A design of a solar-powered and energy-efficient house by a group from Vanderbilt University, MTSU and Habitat for Humanity has been accepted in the Solar Decathlon 2015. (Photo courtesy of MTSU Media Relations)
NASHVILLE — Team Music City, an interdisciplinary group from Vanderbilt University, MTSU and Habitat for Humanity of Greater Nashville, has been selected to compete in the Solar Decathlon 2015, a U.S. Department of Energy event that challenges students to design and build a functioning, energy-efficient, solar-powered house.
This is the first time a Vanderbilt-MTSU-Habitat-Nashville team will compete in the Solar Decathlon. The team’s conceptual design — Harmony House — forges a connection between Southern living and modern green technologies.
Twenty teams from colleges and universities across the country and around the world will now begin the nearly two-year process of building their solar-powered houses. The venue for Solar Decathlon 2015 is the Orange County Great Park, located between Los Angeles and San Diego.
Team Music City is composed of undergraduate and graduate students and faculty in the School of Engineering at Vanderbilt, in the College of Basic and Applied Sciences and the College of Behavioral and Health Sciences at MTSU, and partners from Habitat-Nashville.
“The college is thrilled to be a partner in the building of Harmony House,” said Bud Fischer, dean of the MTSU College of Basic and Applied Sciences. “This opportunity allows students from two outstanding universities the chance to get practical 'hands-on' experience in solving real world issues while also allowing them the ability to participate in a project that can have an impact on developing sustainable affordable housing in the future.”

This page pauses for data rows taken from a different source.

/-- R254, R255, R258, R269, R271, R298 to R303: the issue operation of a core's queue leaves it once no drain ahead covers its granules;
it adds to each element of its tile the products of its operands, INT8 exactly and wrapped to 32 bits, other formats chunk by chunk, from
zero where the tile is initialised; its granules carry the tile's tag, and nothing outside the tile changes. A granule that carries
another tile's tag is a fault, 0x0104. The values are stated of a core store unchanged since the issue. MXA_OPERATION_COMPLETE. -/
def Claims.MatrixOperationAccumulates : Prop :=
  ∀ (s : State) (core : Nat) (o : MxOp) (b : Block), s.dev.sys.core.Ok → s.dev.sys.coreClock = true →
    s.dev.sys.core.mq.find? (fun q => q.core == core && !q.drain) = some o → s.dev.sys.blk o.block = some b →
    s.dev.sys.dying b.part b.ring = false →
    (ahead s.dev.sys o).all (fun q => !(q.drain && q.block == o.block && coversOverlap (s.dev.sys.mxCover q) (s.dev.sys.mxCover o))) = true →
    let x := IssueD.of o.desc
    let byte (a : Nat) : Nat := (cellGet b.store a).toNat
    let old (w : Nat) : Nat := if x.init then 0 else b.accWord x.tile w
    let tagged := x.init = true ∨ b.tagsOk x.tile x.granules x.fmt x.m x.n = true
    ∃ t b', exec (.mxaOperationComplete core) s = .next t ∧ s.OnlyCores t ∧ t.dev.mem = s.dev.mem
      ∧ t.dev.sys.host = s.dev.sys.host
      ∧ s.RegsKeep t ∧ (∀ id, id ≠ o.block → t.dev.sys.blk id = s.dev.sys.blk id)
      ∧ t.dev.sys.core.mq = s.dev.sys.core.mq.filter (fun q => q.id != o.id)
      ∧ t.dev.sys.blk o.block = some b' ∧ b'.store = b.store
      ∧ (¬tagged → b' = b ∧ ∃ k, t.dev.sys.core.kills = s.dev.sys.core.kills ++ [k] ∧ k.part = b.part ∧ k.ring = b.ring ∧ k.code = 0x0104)
      ∧ (tagged → t.dev.sys.core.kills = s.dev.sys.core.kills
        ∧ (∀ k, ¬(x.tile * 256 ≤ k ∧ k < (x.tile + x.granules) * 256) → NMap.get b'.acc k = NMap.get b.acc k)
        ∧ (∀ j < x.granules, b'.tag (x.tile + j) = some ⟨x.tile + j, x.tile, x.fmt, x.m, x.n⟩)
        ∧ (x.aFmt = 7 → o.snap = b.store → ∀ m < x.m, ∀ n < x.n, (b'.accWord x.tile (m * x.n + n) : Int)
          = (old (m * x.n + n) + ((List.range x.k).map (fun k =>
              toSigned 8 (byte (x.a + m * x.aStr + k)) * (if x.bFmt = 7 then toSigned 8 (byte (x.b + n * x.bStr + k))
                else toSigned 8 (x.opB.code byte n k)))).sum) % 2 ^ 32)
        ∧ (x.aFmt ≠ 7 → x.pair = false → o.snap = b.store → ∀ m < x.m, ∀ n < x.n,
          b'.accWord x.tile (m * x.n + n)
            = (elemF x byte (chunkSize x.chunk o.chunk) m n ⟨old (m * x.n + n), 0, 0⟩).total))

/-- R260, R268 to R271, R276 to R278, R704: the first drain of a core's queue leaves it once no issue ahead covers its granules; a tag of
another tile is a fault, 0x0104; where a row or column sum does not agree with its checksum the rows that disagree are not written and the
context's kill starts with DATAPATH_ERROR 0x0106. A drain of FP32 output writes each row of its tile, low element first, at its row's
place and nothing else of the core store, and empties the tile's granules where it clears. The bytes are stated of a core store unchanged
since the issue, a plain FP32 tile, and neither scales nor Sieve. MXA_DRAIN_COMPLETE. -/
def Claims.DrainWritesItsTile : Prop :=
  ∀ (s : State) (core : Nat) (o : MxOp) (b : Block), s.dev.sys.core.Ok → s.dev.sys.coreClock = true →
    s.dev.sys.core.mq.find? (fun q => q.core == core && q.drain) = some o → s.dev.sys.blk o.block = some b →
    s.dev.sys.dying b.part b.ring = false →
    let x := DrainD.of o.desc
    let fmt := b.drainFmt x
    let cnt := tileGranules x.m x.n (if fmt = 1 then 8 else 4)
    (ahead s.dev.sys o).all (fun q => !(!q.drain && q.block == o.block && coversOverlap (s.dev.sys.mxCover q) (x.tile, cnt))) = true →
    let th := s.dev.sys.cfgN 0x5120 1
    let badRow (m : Nat) : Prop := m < x.m ∧ b.rowFails fmt th x m = true
    let badCol (n : Nat) : Prop := n < x.n ∧ b.colFails fmt th x n = true
    let row (m : Nat) : List Byte := ((List.range x.n).map (fun n => natLe 4 (b.accWord x.tile (m * x.n + n)))).flatten
    let inRow (a m : Nat) : Prop := x.dst + m * x.dstStr ≤ a ∧ a < x.dst + m * x.dstStr + 4 * x.n
    ∃ t, exec (.mxaDrainComplete core) s = .next t ∧ t.pending = s.pending ∧ t.dev.mem = s.dev.mem
      ∧ t.dev.sys.fab = s.dev.sys.fab ∧ s.RegsKeep t ∧ s.CsBut t o.block (fun _ => True)
      ∧ t.dev.sys.core.mq.map MxOp.id = (s.dev.sys.core.mq.filter (fun q => q.id != o.id)).map MxOp.id
      ∧ (b.tagsOk x.tile cnt fmt x.m x.n = false → t.dev.sys.blk o.block = some b
          ∧ ∃ k ∈ t.dev.sys.core.kills, k.part = b.part ∧ k.ring = b.ring ∧ k.code = 0x0104)
      ∧ (b.tagsOk x.tile cnt fmt x.m x.n = true →
        ((∃ k, badRow k ∨ badCol k) → ∃ k ∈ t.dev.sys.core.kills, k.part = b.part ∧ k.ring = b.ring ∧ k.code = 0x0106)
        ∧ ((∀ k, ¬badRow k ∧ ¬badCol k) → t.dev.sys.core.kills = s.dev.sys.core.kills
          ∧ ∃ b', t.dev.sys.blk o.block = some b'
            ∧ (x.clear = true → ∀ j < cnt, b'.tag (x.tile + j) = none ∧ ∀ w < 256, b'.accWord (x.tile + j) w = 0)
            ∧ (x.clear = false → b'.tags = b.tags ∧ b'.acc = b.acc))
        ∧ (o.snap = b.store → o.out = none → x.out = 8 → fmt = 0 → x.mode = 0 → x.sieve = false → 4 * x.n ≤ x.dstStr →
          (∀ m < x.m, ¬badRow m → t.dev.sys.csRead o.block (x.dst + m * x.dstStr) (4 * x.n) = row m)
          ∧ s.CsBut t o.block (fun a => ∃ m < x.m, ¬badRow m ∧ inRow a m)))
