theorem Dev.segmentIn_keeps (d : Dev) (k : Nat) (r : OdpReq) (off total : Nat) (reading : Option AgeingReading) (erased : Bool) :
    d.sys.Keeps (d.segmentIn k r off total reading erased).sys := by
  unfold Dev.segmentIn
  dsimp only
  split
  · exact (Sys.Keeps.refl d.sys).lift (by simp)
  · have h : d.sys.Keeps (Dev.sys (if off = 0 then liftSys (fun s => s.onSession k (fun x =>
        { x with wrKey := blockKey r.index r.sub, wrTotal := total, wrData := [] })) d else d)) := .ite (.of_sizes (by simp)) (.refl _)
    exact .ite (h.lift (by simp)) (.ite (h.lift (by simp)) ((h.lift (by simp)).trans (Dev.wholeWrite_keeps ..)))

theorem Dev.writeIn_keeps (r : OdpReq) (reading : Option AgeingReading) (erased : Bool) (d : Dev) :
    d.sys.Keeps (Dev.writeIn r reading erased d).sys := by
  unfold Dev.writeIn Dev.request
  dsimp only
  refine .ite ?_ (.refl _)
  split
  · exact .of_sizes (by simp)
  · refine .ite (.of_sizes (by simp)) (.ite (.of_sizes (by simp)) (.ite (.of_sizes (by simp)) (.ite ?_ (.of_sizes (by simp)))))
    split
    · exact d.wholeWrite_keeps ..
    · exact d.segmentIn_keeps ..

theorem Dev.execute_keeps (d : Dev) (g : Datagram) : d.sys.Keeps (d.execute g).sys := by
  cases g with
  | openReq o => exact .of_sizes (odpOpen_sizes ..)
  | prove p => exact .of_sizes (odpProve_sizes ..)
  | close r => exact .of_sizes (Dev.request_sizes (by simp) d)
  | read r => exact .of_sizes (Dev.request_sizes (by simp) d)
  | readBlock r => exact .of_sizes (Dev.request_sizes (by simp) d)
  | write r a e => exact Dev.writeIn_keeps r a e d

theorem Dev.arrive_keeps (g : Datagram) (d : Dev) : d.sys.Keeps (Dev.arrive g d).sys := by
  unfold Dev.arrive
  refine .ite ?_ (.refl _)
  split
  · exact (Sys.Keeps.lift (.refl _) (by simp)).trans (Dev.execute_keeps _ g)
  · exact .ite (.refl _) (.ite (.lift (.refl _) (by simp)) (.lift (.refl _) (by simp)))

theorem Dev.serveAll_keeps (l : List Datagram) (d : Dev) : d.sys.Keeps (Dev.serveAll l d).sys := by
  induction l generalizing d with
  | nil => exact .lift (.refl _) (by simp)
  | cons g l ih => exact .ite (.lift (.refl _) (by simp)) ((d.execute_keeps g).trans (ih _))

theorem Dev.writeRequest_keeps (w : WriteRow) (r : OdpReq) (a : Option AgeingReading) (e : Bool) (d : Dev) :
    d.sys.Keeps (Dev.writeRequest w r a e d).sys := .ite (Dev.arrive_keeps ..) (.refl _)

theorem Dev.recordEnds_keeps (n : Nat) (j : JPending) (d : Dev) : d.sys.Keeps (Dev.recordEnds n j d).sys := by
  have h := Sys.Keeps.refl d.sys
  refine .ite (h.lift (by simp)) (.ite (h.lift (by simp)) ((h.lift fun x => ?_).trans (Dev.applyWrite_keeps ..)))
  dsimp only
  split <;> simp

theorem journalValid_keeps (n : Nat) (d : Dev) : d.sys.Keeps (journalValid n d).sys := by
  unfold journalValid
  split
  · exact .refl _
  · exact .ite (.refl _) (((Sys.Keeps.lift (.refl _) (by simp)).trans (Dev.recordEnds_keeps ..)).trans (Dev.serveAll_keeps ..))

theorem journalCompaction_keeps (n : Nat) (d : Dev) : d.sys.Keeps (journalCompaction n d).sys := by
  have h := Sys.Keeps.refl d.sys
  unfold journalCompaction
  refine .ite (.ite ?_ (h.lift (by simp))) h
  split
  · exact (h.lift (by simp)).trans (Dev.serveAll_keeps ..)
  · exact h.lift (by simp)

end Sys2Proof.Machine
end

section
/-! PROOF. Sizes of the tables, part 7: every command (R52, R57). -/

namespace Sys2Proof.Machine

open Sys2Proof

variable {s t : State}

theorem onSys_keeps {f : Sys → Sys} (ht : onSys f s = .next t) (h : s.dev.sys.Keeps (f s.dev.sys)) : s.dev.sys.Keeps t.dev.sys := by
  cases ht
  exact h

theorem onDev_keeps {f : Dev → Dev} (ht : onDev f s = .next t) (h : s.dev.sys.Keeps (f s.dev).sys) : s.dev.sys.Keeps t.dev.sys := by
  cases ht
  exact h

theorem onRings_keeps {f : Dev → Dev} (ht : onRings f s = .next t) (h : s.dev.sys.Keeps (f s.dev).sys) : s.dev.sys.Keeps t.dev.sys :=
  onDev_keeps (f := fun d => (f d).syncRings) ht (h.sizes (Dev.syncRings_sizes _))

theorem onSys_sizes {f : Sys → Sys} (ht : onSys f s = .next t) (h : ∀ x, (f x).sizes = x.sizes) : s.dev.sys.Keeps t.dev.sys :=
  onSys_keeps ht (.of_sizes (h _))

theorem onDev_sizes {f : Dev → Dev} (ht : onDev f s = .next t) (h : ∀ d, (f d).sys.sizes = d.sys.sizes) : s.dev.sys.Keeps t.dev.sys :=
  onDev_keeps ht (.of_sizes (h _))

theorem onRings_sizes {f : Dev → Dev} (ht : onRings f s = .next t) (h : ∀ d, (f d).sys.sizes = d.sys.sizes) : s.dev.sys.Keeps t.dev.sys :=
  onRings_keeps ht (.of_sizes (h _))

/-- The instructions of the cores that change only their group, block and counters. -/
theorem issued_sizes {g : Gid} {run : Gid → Dev → Dev} (ht : onDev (issuePicked g run) s = .next t) (h : ∀ d, (run g d).sys.sizes = d.sys.sizes) :
    s.dev.sys.Keeps t.dev.sys :=
  onDev_sizes ht fun d => issuePicked_sizes (h d)
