-- ==== Sys2Proof/Certificates/Slice0/Obligations.lean ====
section
/-! DEFINITION. The statements for the provers. Each docstring names the rules of spec/ it formalises, and the decisions
(92_eei_decisions) or log entries any clause rests on. A latched fault is a next state (log entry 1). -/

open Sys2Proof Sys2Proof.Machine

/-! ### Encoding -/

/-- 30_encoding R64, R66, R71: the decoder gives back every well-formed instruction, with every operand at every value,
from its word and from its bytes in front of any others. The bit patterns are the spec's (decision D32). -/
def Obligations.DecodeOfEncodeIsTheInstruction : Prop :=
  ∀ i : Instr, i.wellFormed = true →
    decodeWord (encode i) = .ok i ∧
    ∀ rest : List Byte, decodeBytes (bytesOfWord (encode i) ++ rest) = .ok (i, rest)

/-- 30_encoding R65, R71: a word that decodes is the word of its instruction, so no two words mean the same. -/
def Obligations.EncodeOfDecodeIsTheWord : Prop :=
  ∀ (w : Word) (i : Instr), decodeWord w = .ok i → i.wellFormed = true ∧ encode i = w

/-- 30_encoding R64 against R66: the decode procedure and the opcode map agree on every word and every row. -/
def Obligations.DecoderFollowsTheOpcodeMap : Prop :=
  ∀ (w : Word), ∀ r ∈ opcodeMap,
    (r.covers w = true ↔ ∃ i : Instr, decodeWord w = .ok i ∧ i.mnemonic = r.mnemonic)

/-- 30_encoding R65, R67: a word is an instruction or one of the listed illegal words, never both; an illegal word is
rejected with itself. Rows 0x9 rest on decision D21. -/
def Obligations.IllegalWordsAreExactlyTheListed : Prop :=
  ∀ w : Word,
    (illegalWord w = true → decodeWord w = .error (.illegal w)) ∧
    (illegalWord w = false → ∃ i : Instr, i.wellFormed = true ∧ decodeWord w = .ok i)

/-- 95_test_vectors S5 to S9 and V-DEC: words written out from the spec decode to what they stand for. -/
def Obligations.SampleWordsDecode : Prop :=
  decodeWord 0x00E0 = .ok .cls ∧ decodeWord 0x00EE = .ok .ret ∧ decodeWord 0x1228 = .ok (.jp 0x228) ∧
  decodeWord 0x6A02 = .ok (.ldRV 0xA 0x02) ∧ decodeWord 0x5123 = .error (.illegal 0x5123) ∧
  decodeWord 0x8232 = .ok (.and 2 3) ∧ decodeWord 0xD12F = .ok (.drw 1 2 15) ∧ decodeWord 0xF30A = .ok (.ldRK 3)

/-! ### The step, fetch and faults -/

/-- 40_control_flow R80, 44_input_timers R151: where no fault is latched and the word at `PC` decodes, a `CpuStep` is the
execution of the instruction; a step with nothing waiting is that execution behind the empty batch, and a step with a cycle
waiting is that execution behind the cycle's batch. The meanings take the state the `CpuStep` began in and advance `PC`
themselves (R81). The inbox, and the empty batch where nothing waits, are the model's own (log entries 7 and 8). -/
def Obligations.StepRunsTheDecodedInstruction : Prop :=
  ∀ (s : State) (i : Instr), s.fault = none → s.pc.toNat + 1 ≤ 4095 → decodeWord s.wordAtPc = .ok i →
    cpuStep s = exec i s ∧
    (s.inbox = [] → step s = exec i { s with lastKey := none }) ∧
    (∀ events rest t, s.inbox = .cycle events :: rest → inputBatch events { s with inbox := rest } = .next t →
      step s = exec i t)

/-- 20_memory R48: the fetch fails exactly when `PC + 1` is above 4095, which raises `FetchBounds(p)`; else it reads two
consecutive bytes, the one at the lower address high. -/
def Obligations.FetchReadsTwoBytesHighFirst : Prop :=
  ∀ s : State,
    (4095 < s.pc.toNat + 1 → s.fault = none → cpuStep s = .next { s with fault := some ⟨.fetchBounds s.pc, s.pc⟩ }) ∧
    (s.pc.toNat + 1 ≤ 4095 → ∃ w : Word, s.fetch = some w ∧
      w.toNat = 256 * (s.readByte s.pc.toNat).toNat + (s.readByte (s.pc.toNat + 1)).toNat)

/-- 60_exceptions R166, R174: while a fault is latched no event but `Reset` changes anything and no gate fires; `Reset`
clears the latch. The latch is the spec's decision D1. -/
def Obligations.HaltedCoreChangesOnlyByReset : Prop :=
  ∀ s : State, s.fault ≠ none →
    (∀ e : Event, (∀ c rom t0, e ≠ .reset c rom t0) → deliver e s = .next s) ∧
    (∀ (g : GateId) (now : Nat), s.gatePollAnswer g now = false) ∧
    (∀ (c : Config) (rom : List Byte) (t0 : Nat), c.wellFormed = true →
      ∃ t, deliver (.reset c rom t0) s = .next t ∧ t.fault = none)

/-- 60_exceptions R166, R170: the state after a fault is the state before the step plus the record, which holds the
address of the instruction. Decision D1. -/
def Obligations.FaultsArePrecise : Prop :=
  ∀ s t : State, s.fault = none → cpuStep s = .next t → t.fault ≠ none →
    ∃ c : Cause, t = { s with fault := some ⟨c, s.pc⟩ }

/-- 60_exceptions R167, R168, R169: a `CpuStep` of a healthy state always answers a next state; it raises the cause the
table gives, the fetch's first, the decode's second, the instruction's third, and no other. Decisions D1, D2, D20. -/
def Obligations.StepFaultsExactlyAsTabled : Prop :=
  ∀ s : State, s.fault = none →
    ∃ t, cpuStep s = .next t ∧
      (∀ c, stepRaises s = some c → t = { s with fault := some ⟨c, s.pc⟩ }) ∧
      (stepRaises s = none → t.fault = none)

/-- 60_exceptions R167, R168, at the instruction: executing any instruction in any state answers a next state; where the
table gives a cause the latch records it and nothing else changes, and where it gives none the latch is untouched. -/
def Obligations.EveryInstructionAnswersANextState : Prop :=
  ∀ (i : Instr) (s : State),
    ∃ t, exec i s = .next t ∧
      (∀ c, raisedBy i s = some c → t = { s with fault := some ⟨c, s.pc⟩ }) ∧
      (raisedBy i s = none → t.fault = s.fault)

/-- 60_exceptions R168: the listed instructions, and DRW of no rows, complete without a fault in every state. -/
def Obligations.ListedInstructionsNeverFault : Prop :=
  ∀ (i : Instr) (s : State), neverFaults i = true → ∃ t, exec i s = .next t ∧ t.fault = s.fault

/-! ### Control flow -/

/-- 40_control_flow R83: SYS always raises `UnsupportedOp` with its word, whatever `nnn`; and every word with top nibble 0
but the two of CLS and RET is SYS, so the word recorded is the word fetched. -/
def Obligations.SysAlwaysRaisesUnsupportedOp : Prop :=
  (∀ (nnn : Addr12) (s : State),
    exec (.sys nnn) s = .next { s with fault := some ⟨.unsupportedOp (BitVec.ofNat 16 nnn.toNat), s.pc⟩ }) ∧
  (∀ (w : Word) (s : State), w.toNat < 4096 → w ≠ 0x00E0 → w ≠ 0x00EE →
    ∃ i, decodeWord w = .ok i ∧ exec i s = .next { s with fault := some ⟨.unsupportedOp w, s.pc⟩ })

/-- 40_control_flow R85: CALL pushes the address of the following instruction and jumps; with 16 entries in use it raises
`StackOverflow`. Nothing else changes. Decisions D12, D33. -/
def Obligations.CallPushesTheReturnAddress : Prop :=
  ∀ (nnn : Addr12) (s : State),
    (s.sp.val = 16 → exec (.call nnn) s = .next { s with fault := some ⟨.stackOverflow, s.pc⟩ }) ∧
    (s.sp.val ≠ 16 → ∃ t, exec (.call nnn) s = .next t ∧
      t = { s with sp := t.sp, stack := t.stack, pc := t.pc } ∧
      t.sp.val = s.sp.val + 1 ∧ t.pc.toNat = nnn.toNat ∧
      ∀ k : Fin 16, t.stack[k] = if k.val = s.sp.val then s.pc + 2 else s.stack[k])

/-- 40_control_flow R84: RET pops into `PC` and leaves the entry's bits; with an empty stack it raises `StackUnderflow`.
Nothing else changes. Decision D12. -/
def Obligations.RetPopsTheReturnAddress : Prop :=
  ∀ s : State,
    (s.sp.val = 0 → exec .ret s = .next { s with fault := some ⟨.stackUnderflow, s.pc⟩ }) ∧
    (∀ k : Fin 16, s.sp.val = k.val + 1 → ∃ t, exec .ret s = .next t ∧
      t = { s with sp := t.sp, pc := s.stack[k] } ∧ t.sp.val = k.val)

/-- 40_control_flow R84, R85: a CALL followed at its target by RET comes back to the instruction after the CALL, at the
depth it left, with only the one stack entry overwritten. Decision D12. -/
def Obligations.RetUndoesCall : Prop :=
  ∀ (nnn : Addr12) (s : State), s.sp.val ≠ 16 →
    ∃ t u, exec (.call nnn) s = .next t ∧ exec .ret t = .next u ∧
      u = { s with pc := s.pc + 2, stack := u.stack } ∧
      ∀ k : Fin 16, k.val ≠ s.sp.val → u.stack[k] = s.stack[k]

/-- 40_control_flow R87: JP_RV goes to `nnn + V[0]`, not reduced and not checked; a result out of range faults at the
next fetch. Only `PC` changes. -/
def Obligations.JumpWithOffsetIsNotChecked : Prop :=
  ∀ (nnn : Addr12) (s : State),
    ∃ t, exec (.jpRV nnn) s = .next t ∧ t = { s with pc := t.pc } ∧
      t.pc.toNat = nnn.toNat + (s.getV 0).toNat ∧
      (s.fault = none → 0xFFF ≤ t.pc.toNat → cpuStep t = .next { t with fault := some ⟨.fetchBounds t.pc, t.pc⟩ })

Drawing from a variety of classes, students in construction management, interior design, electrical, mechanical and civil engineering will be involved in the planning, designing and building processes, which will lead to constructing a home that is greater than 600 square feet but less than 1,000 square feet in size. The home will be built on the Vanderbilt campus.
“I congratulate the students who have worked so hard on their submission. We are all so proud of them. This effort by Vanderbilt, Middle Tennessee State, and Habitat-Nashville shines yet another national, and even international, spotlight on Nashville, a community clearly on the move,” said Philippe Fauchet, dean of the Vanderbilt School of Engineering.
Team Music City is led by faculty members Ralph Bruce, professor of electrical engineering at Vanderbilt; Sanjiv Gokhale, professor of civil engineering at Vanderbilt; Thomas Gormley, professor of engineering technology at MTSU; and by Chip Wilson, construction director at Habitat-Nashville.
Like the Olympic decathlon, the Solar Decathlon consists of 10 contests designed to gauge how well the houses perform and how livable and affordable they are. For example, in the appliances contest, teams earn points for refrigerating and freezing food, washing and drying laundry, and running the dishwasher. Teams are scored on how well they balance production and energy consumption.
The team hopes to complete the home early enough to conduct practice runs of the 10 Solar Decathlon contests, but the team has a long way to go. Construction details are preliminary, and the team will begin now to seek sponsorships, contributions and donations to fund the project.